Visualizing Simpson's Paradox in Covid Vaccine Efficacy
Simpson's Paradox
I recently came across a tweet which mentioned the likelihood that recent Covid vaccine efficacy stats coming out of Israel were an example of a famous statistical paradox generally attributed to the British statistician Edward Simpson but noticed by a number of predecessors (see the Wikipedia entry for details). Here's the tweet in question:
The paradox is that while the efficacy (we'll deal with how this is measured shortly) of the vaccine when assessed against the whole population of unvaccinated and fully vaccinated (67.5%) looks low, if we separate the population into over and under 50 years old the efficacy for each of those groups is considerably higher at 91.8% for under 50s and 85.2% for over 50s.
While it's very cool to have an example of a canonical paradox in the wild, one usually encountered as an interesting statistical quirk while studying the subject, in this case, as highlighted by Bak-Coleman, failure to appreciate the paradoxical results could result in detrimental policy decisions.
If we take that low efficacy of 67.5% for the whole population it suggests the need of a booster shot for the currently vaccinated, diverting those vaccines from the unvaccinated. But if we deal with the over and under 50s separately their respective efficacies at 85.2% and 91.8% seem healthy enough and suggest not diverting first and second vaccine shots to boost the vaccinated with a third.
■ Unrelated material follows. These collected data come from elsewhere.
-- ==== Sys2Proof/Tests/Slice0.lean ====
section
/-! SUPPORT. Tests: the well-formedness check on ill-formed commands, single steps on the examples of the spec, and for each
statement of Certificates/Slice0/Obligations.lean states and operands that meet its hypotheses. -/

set_option Elab.async false

open Sys2Proof Sys2Proof.Machine Sys2Proof.Machine.Reg

/-! ### The well-formedness check: a term that each of its tests refuses -/

theorem test_wf_master_reserved : (Instr.regWrite 0 11 0#32 0#32).wf = false := by decide +kernel
theorem test_wf_master_issued : (Instr.regWrite 0 10 0#32 0#32).wf = true := by decide +kernel
theorem test_wf_time : (Instr.microTick (2 ^ 64)).wf = false := by decide +kernel
theorem test_wf_time_last : (Instr.microTick (2 ^ 64 - 1)).wf = true := by decide +kernel
theorem test_wf_halt_master : (Instr.gelHalt 0 0 (some 15)).wf = false := by decide +kernel
theorem test_wf_beacon_length : (Instr.linkBeacon 0 0 ⟨0#32, 0#32⟩ (List.replicate 9 0#32)).wf = false := by decide +kernel
theorem test_wf_beacon : (Instr.linkBeacon 0 0 ⟨0#32, 0#32⟩ (List.replicate 10 0#32)).wf = true := by decide +kernel

/-! ### The interface -/

theorem test_no_word_spells_a_command : decodeTableWord 32 0 = none := by decide +kernel
theorem test_empty_queue_idles : step State.reset = .next State.reset := rfl


/-- The device up and awake, every register at its reset value. -/
def up : State := { pwr := { held := false } }
/-- The device up, its clocks found (R471). -/
def upc : State := ((((up.wr CLK_CLK_STAT_XIN_OK 1).wr CLK_CLK_STAT_TREF_OK 1).wr CLK_CLK_STAT_LF_OK 1).wr
  CLK_CLK_STAT_PLL_SYS_LOCK 1).wr CLK_CLK_STAT_PLL_TB_LOCK 1
/-- The device with an image in force, its host ports in RECV. -/
def uph : State := [0, 1].foldl (fun s x => ((s.modHs x fun h => { h with enabled := true }).hostTo x 2).wr
  (HOST_BOOT_STAT_STATE x) 0x20) upc
/-- A request frame. -/
def mkFrame (op len addr flags : Nat) (pay : List Word) : Frame :=
  let h := op * 2 ^ 56 + len * 2 ^ 48 + addr * 2 ^ 16 + flags * 256
  let n := pay.length
  { hdr := BitVec.ofNat 64 (h + hdrCrc8 h), payload := pay, trailer := BitVec.ofNat 16 (trailerCrc (pay.map (·.toNat)))
    bits := frameBits n }
/-- The device up, position port 0 running as STEP_DIR, limits wide. -/
def upp : State := ((upc.wr (PG_CTRL_EN 0x10) 1).wr (POS_CFG_MODE 0) 2).wr (POS_SOFT_MAX_VALUE 0) 1000
/-- The tracker running on port 0. -/
def upt : State := upp.wr (PG_CTRL_EN 0x18) 1
/-- The tracker in CYCLE_SYNC with a cam of one tooth, past the end of the tooth's window. -/
def uptc : State := { ((upt.wr TRK_CAM_CFG_CAM_EN 1).wr TRK_CAM_CFG_N_TEETH 1) with
  trk := { out := { st := 3, ang := 1000000 }, odo := 100000000 } }
/-- The output in CYCLE_SYNC on a record of tick 4990, the pipeline RUNNING with an occurrence of entry 5 with the words 1 to 3
given, loaded on channel `ch` where that is a channel. -/
def upe (w1 w2 w3 ch : Nat) : State := { (upt.wr EVT_STAT_STATE 2) with
  trk := { out := { st := 3, b23u := false, hasRec := true, g := { r := { t := 4990, w := 1000, tp := 1000 }, at_ := 5000 } } }
  evt := { ncyc := 1, slots := [{ idx := 5, e := ⟨0, w1, w2, w3⟩, cyc := 1, ang := 0, here := true }] }
  chans := if ch < 216 then [(ch, { pipe := some 5 })] else [] }
/-- Bank 2 enabled, its slot 0 attached to channel 0, whose level is active, and in phase `ph`. -/
def upb (ph : Nat) : State :=
  let r := [(PG_CTRL_EN 0x42, 1), (BANK_BANK_CFG_SLOT_EN 2, 1), (BANK_THR_PK_PK_HI 2 0, 400), (BANK_THR_PK_PK_LO 2 0, 300),
    (BANK_THR_H_H_HI 2 0, 200), (BANK_THR_H_H_LO 2 0, 100), (BANK_THR_Q_Q_END 2 0, 50), (BANK_T_PHASE_T_QMAX 2 0, 1),
    (BANK_ATTACH_CH0 2, 0), (BANK_BANK_CFG_WIN_EN 2, 0), (BANK_THR_Q_BOOST_EN 2 0, 0), (BANK_T_BOOST_T_BOOST_MAX 2 0, 10),
    (CBC_VREF_STAT_OK 0, 1), (BANK_SLOT_STAT_PHASE 2 0, ph)]
  { (r.foldl (fun s x => s.wr x.1 x.2) upc) with chans := [(0, { env := true, car := true })] }
/-- Engine 0 running a thread of channel 0 with the record `x`, the instruction `w` at its program counter 0x40. -/
def upi (w : Nat) (x : GelS) : State :=
  let r := [(PG_CTRL_EN 0x30, 1), (GEL_GEL_STAT_STATE 0, 2), (GEL_GEL_STAT_PC 0, 0x40), (TILE_CH_CTRL_EN 0 0, 1)]
  { (r.foldl (fun s x => s.wr x.1 x.2) upt) with
    mem := wrWord (wrWord [] 0x30000200 (w % 2 ^ 32)) 0x30000204 (w / 2 ^ 32), gel := [(0, { x with thread := true })] }
/-- Converter 0 running, IDLE (state 1) or in state `st` with the record `c`. -/
def upv (st : Nat) (c : ConvS) : State :=
  { ((((upc.wr (PG_CTRL_EN 0x60) 1).wr (CBC_VREF_STAT_OK 0) 1).wr (CBC_VREF_STAT_WARM 0) 1).wr (CBC_CONV_STAT_STATE 0) st) with
    conv := [(0, c)] }
/-- A device whose volume table's shadow holds 5 in every entry. -/
def upVol : State := { (upc.wr CMU_VD_VD 9) with cmu := { shadow := (List.range 1440).map fun i => (i, 5) } }
theorem tget_const (l : List Nat) (i v : Nat) (h : i ∈ l) : tget 0 (l.map fun j => (j, v)) i = v := by
  induction l with
  | nil => simp at h
  | cons k r ih =>
    simp only [List.map_cons, tget]
    split
    · rfl
    · rename_i hk
      exact ih (by rcases List.mem_cons.1 h with h | h; exacts [absurd h.symm hk, h])
theorem upVol_ok (a : State) (h : a.cmu = upVol.cmu) : a.volBad = none := by
  unfold State.volBad
  rw [h, List.find?_eq_none]
  intro i hi
  simp [upVol, tget_const _ i 5 hi]
/-- General timer 1 enabled, with the record `x`. -/
def upg (x : GptS) : State := { (upc.wr (GPT_GPT_CFG_EN 1) 1) with gpt := [(1, x)] }
/-- DMA channel 1 in state `st`, with `n` bytes to copy in mailbox SRAM. -/
def upd (n st : Nat) : State :=
  let r := [(DMA_CH_CFG_SRC_INC 1, 1), (DMA_CH_CFG_DST_INC 1, 1), (DMA_CH_SRC_ADDR 1, 0x10000000), (DMA_CH_DST_ADDR 1, 0x10000100),
    (DMA_CH_COUNT_BYTES 1, n), (DMA_CH_STAT_STATE 1, st)]
  r.foldl (fun s x => s.wr x.1 x.2) upc
/-- Engine 0 RUNNING, its slot 0 executing the word `w` at address 0, with the record `y`. -/
def upo (w : Nat) (y : PioS) : State :=
  let r := [(PG_CTRL_EN 0xC0, 1), (PIO_ENG_STAT_STATE 0, 1), (PIO_SLOT_CFG_EN 0 0, 1), (PIO_SLOT_STAT_STATE 0 0, 1), (PIO_PROG_INSTR 0 0, w)]
  { (r.foldl (fun s x => s.wr x.1 x.2) upc) with pio := [(0, y)] }
/-- Link 0 in training state `st`, the cascade in role `r` on the output's own record. -/
def upl (st r : Nat) : State :=
  let q := [(PG_CTRL_EN 0xC8, 1), (LINK_LINK_STAT_STATE 0, st), (LINK_LINK_STAT_VER 0, 0x20), (LINK_LINK_STAT_CAP 0, 1),
    (PG_CTRL_EN 0xCC, 1), (CASC_CASC_STAT_ROLE, r), (CASC_CASC_STAT_MEN, 1), (CASC_CASC_STAT_ID, 1), (LINK_LINK_STAT_PEER_ID 0, 2)]
  { (q.foldl (fun s x => s.wr x.1 x.2) upt) with trk := { out := { st := 3, b23u := false } } }
/-- A signed image of one segment, SAFETY, with the words `seg`; its key is the base point, the private key and the nonce 1, and the
second half of its signature `x`. -/
def wImg (seg : List Nat) (x : Nat) : List Nat :=
  let ws (n k : Nat) : List Nat := (List.range k).map fun i => n / 2 ^ (32 * (k - 1 - i)) % 2 ^ 32
  [0, 0, 0, 0, 0x100] ++ List.replicate 11 0 ++ ws ecGx 12 ++ ws ecGy 12 ++ [0x05000000, 56, seg.length, 0] ++ shaWords seg ++
    seg ++ ws (ecGx % ecN) 12 ++ ws x 12
/-- The boot sequence in state `st` with the image words `img` and the command word `cmd`. -/
def upq (st cmd : Nat) (img : List Nat) : State := { (upc.bootTo st) with mem := wrWord [] 0x10000000 cmd, boot := { img } }
/-- A verified image without words in its segment, and one that writes where nothing is. -/
def upw : State := upq 0x12 0 (wImg []
  0x5bf1551428ab7a7852cf26f32d70da168bc34887b915a649682da9bf26484245e05b31373d223238f3819be29df4c0d)
def upx : State := upq 0x12 0 (wImg [0, 0]
  0x46e2da3f369eb552cdf1e791b6a4e4d7f1f0d3bfd1ef16d4ee14ddff8e8b88abb9d81b3bc72a968f3d584428a971af90)

/-! ### The spec's examples -/

/-- Chapter 1: physical channel 77 is channel 5 of TILE3, in quarter 0, UNIT 12, SUB 5, SRC_ID 0x4C5. -/
theorem test_src_of_channel_77 : srcChannel 77 = 0x4C5 := by decide +kernel
/-- Chapter 3: CBC17 is page 0x071; its register at offset 040 lies at 0x4007_1040. -/
theorem test_address_of_page : pageAddr 0x71 0x40 = 0x40071040 ∧ regionOf 0x40071040 = .page 0x71 0x40 := by decide +kernel
/-- R64: the last word of the event table. -/
theorem test_address_of_entry : regionOf 0x2000FFFC = .evt 4095 3 := by decide +kernel
/-- R62: an address between two regions, and one that is no word's, are not decoded. -/
theorem test_address_of_nothing : regionOf 0x10040000 = .bad ∧ regionOf 0x10000002 = .bad := by decide +kernel
/-- R102: the highest version that both sides know. -/
theorem test_version_agreed : agreed 0x15 = 0x11 ∧ agreed 0x21 = 0x20 ∧ agreed 0 = 0x10 := by decide +kernel
/-- R376: the byte enables of six bytes to 0x1000_1003. -/
theorem test_dma_byte_enables :
    (let s := (upc.wr (DMA_CH_DST_ADDR 2) 0x10001003).wr (DMA_CH_COUNT_BYTES 2) 6
     [s.dmaBe 2 0, s.dmaBe 2 1, s.dmaBe 2 2]) = [8, 15, 1] := by decide +kernel
/-- Chapter 15: the codes of the trim link's program. -/
theorem test_pio_program : [0x4400, 0x600F, 0x0200, 0x2000, 0x7002, 0x8000].map pioDecode =
    [some .take, some .setk, some .drv, some .sho, some .loop, some .br] := by decide +kernel
/-- Chapter 8, the two-pulse function: 0x01_2300_0000 is ADD G2, G2, G3. -/
theorem test_gel_add_registers : (match exec (.gelAdd 400 0) (upi 0x0123000000 { g := [0, 0, 5, 7, 0, 0, 0, 0] }) with
    | .next b => (b.eng 0).g == [0, 0, 12, 7, 0, 0, 0, 0]
    | _ => false) = true := by decide +kernel
/-- Chapter 8: 0x01_B800_0001 is ADD G3, G3, #1; the sum wraps, Z and C are set. -/
theorem test_gel_add_immediate : (match exec (.gelAdd 400 0) (upi 0x01B8000001 { g := [0, 0, 5, 2 ^ 32 - 1, 0, 0, 0, 0] }) with
    | .next b => (b.eng 0).g == [0, 0, 5, 0, 0, 0, 0, 0] && (b.eng 0).cc == 5
    | _ => false) = true := by decide +kernel
/-- Chapter 9: 0x643E_8063 in BANK_CFG is BLANK 1 µs, TPER_MIN 10 µs, 5 filter samples, WIN_EN, both slots. -/
theorem test_bank_configuration : (match exec (.regWrite 0 3 0x40045040#32 0x643E8063#32) upc with
    | .next b => [b.rd (BANK_BANK_CFG_BLANK 5), b.rd (BANK_BANK_CFG_TPER_MIN 5), b.rd (BANK_BANK_CFG_CMP_F 5),
        b.rd (BANK_BANK_CFG_WIN_EN 5), b.rd (BANK_BANK_CFG_SLOT_EN 5)] == [100, 1000, 1, 1, 3]
    | _ => false) = true := by decide +kernel
/-- Bank 5 as chapter 9 sets it for cylinder 5, with the main window from `st` over `sp`. -/
def upBank5 (st sp : Nat) : State :=
  let slot (i : Nat) : List (Field × Nat) := [(BANK_THR_PK_PK_HI 5 i, 500), (BANK_THR_PK_PK_LO 5 i, 450), (BANK_THR_H_H_HI 5 i, 250),
    (BANK_THR_H_H_LO 5 i, 225), (BANK_THR_Q_Q_END 5 i, 12), (BANK_T_PHASE_T_QMAX 5 i, 2000)]
  ([(BANK_BANK_CFG_SLOT_EN 5, 3), (BANK_ATTACH_CH0 5, 54), (BANK_ATTACH_CH1 5, 55), (BANK_WIN_START_START 5 0, st),
    (BANK_WIN_SPAN_SPAN 5 0, sp), (BANK_WIN_START_START 5 1, 3821477), (BANK_WIN_SPAN_SPAN 5 1, 128159)] ++ slot 0 ++
    slot 1).foldl (fun s x => s.wr x.1 x.2) upc
/-- Chapter 9: the windows of the example pass the check. -/
theorem test_bank_windows_pass : (upBank5 3972938 687400).bankCheck 5 = none := by decide +kernel
/-- Chapter 9: a main window from 167.5 °CA overlaps the pilot's and is refused with CHK_REC 0x6FFF_3637. -/
theorem test_bank_windows_overlap : (match exec (.bankEnable 0 3 5) (upBank5 3903033 757305) with
    | .next b => b.on (PG_CTRL_EN 0x45) == false && b.liveWord 3 0x45 0x4C == 0x6FFF3637
    | _ => false) = true := by decide +kernel
/-- Chapter 13: 0x2050_0000 in CMP41's CMP_CFG selects sampled mode and SAMP_SRC 5. -/
theorem test_comparator_configuration : (match exec (.regWrite 0 3 0x40080390#32 0x20500000#32) upc with
    | .next b => b.rd (CMP_CMP_CFG_MODE 41) == 1 && b.rd (CMP_CMP_CFG_SAMP_SRC 41) == 5 && b.rd (CMP_CMP_CFG_EN 41) == 0
    | _ => false) = true := by decide +kernel
/-- Chapter 12: the quantity loop with Q_ERR 1,489 goes from I 849 and LAST 1,600 to I 1,594 and OUT 1,966. -/
theorem test_quantity_loop :
    (let s := ([(CYL_Q_GAIN_KP 5, 0x40), (CYL_Q_GAIN_KI 5, 0x80), (CYL_Q_LIM_LIM 5, 0x2000), (CYL_Q_LIM_STEP 5, 0x400),
       (CYL_Q_I_W 5, 849), (CYL_Q_LAST_W 5, 1600)].foldl (fun s x => s.wr x.1 x.2) upc)
     let b := s.loopUpdate false 5 1489
     [b.rd (CYL_Q_I_W 5), b.rd (CYL_Q_P_W 5), b.rd (CYL_Q_OUT_W 5)]) = [1594, 372, 1966] := by decide +kernel
/-- Chapter 12: the timing loop with A_ERR −27,962 goes from I −10,000 to −13,495. -/
theorem test_timing_loop :
    (let s := ([(CYL_A_GAIN_KI 5, 0x20), (CYL_A_LIM_LIM 5, 0x16C17), (CYL_A_STEP_STEP 5, 0x2D83), (CYL_A_I_W 5, ofS 32 (-10000)),
       (CYL_A_LAST_W 5, ofS 32 (-10000))].foldl (fun s x => s.wr x.1 x.2) upc)
     let b := s.loopUpdate true 5 (-27962)
     [toS 32 (b.rd (CYL_A_I_W 5)), toS 32 (b.rd (CYL_A_OUT_W 5))]) = [-13495, -13495] := by decide +kernel
/-- FIPS 180-4: the digest of the three bytes abc begins cb00753f and ends 58baeca1 34c825a7. -/
theorem test_sha384_abc :
    (let d := sha384 [0x61, 0x62, 0x63]
     d.take 4 ++ d.drop 40) = [0xcb, 0x00, 0x75, 0x3f, 0x58, 0xba, 0xec, 0xa1, 0x34, 0xc8, 0x25, 0xa7] := by decide +kernel
/-- RFC 5639: the order of the base point. -/
theorem test_curve_order : (ecMul ecN ecGx ecGy).pt = none := by decide +kernel
/-- R12: a register write while its domain is held does nothing but pass time. -/
theorem test_held_domain : (match exec (.regWrite 7 3 0x40045040#32 0x643E8063#32) (upc.wr SYS_DOM_STAT_RST 2) with
    | .next b => b.rd (BANK_BANK_CFG_TPER_MIN 5) == 1000 && b.tb == 7 && b.rd (BANK_BANK_CFG_SLOT_EN 5) == 0
    | _ => false) = true := by decide +kernel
So Simpson's paradox is not only interesting in its own right but in this case failure to appreciate it could do harm. Like most good paradoxes, Simpson's is hard to grasp and rather counterintuitive. It seems like a good candidate for some data visualization which can help people to that 'aha' moment. There are various ones about but it occurred to me that this was a good case for creating an animated chart where you clearly see the morphing of the whole of the aggregated vaccinated and unvaccinated into age related groups and appreciate the way in which this affects the measured efficacies.
Visualising Simpson's Paradox
The sections below will respond to the captions as you scroll down. The mode is set to splitscreen, with captions on the left on larger screens.
In the upcoming chart we'll use the colors red and green to mark the unvaccinated and vaccinated groups. Squares indicate an uninfected sample, triangles a severely infected sample.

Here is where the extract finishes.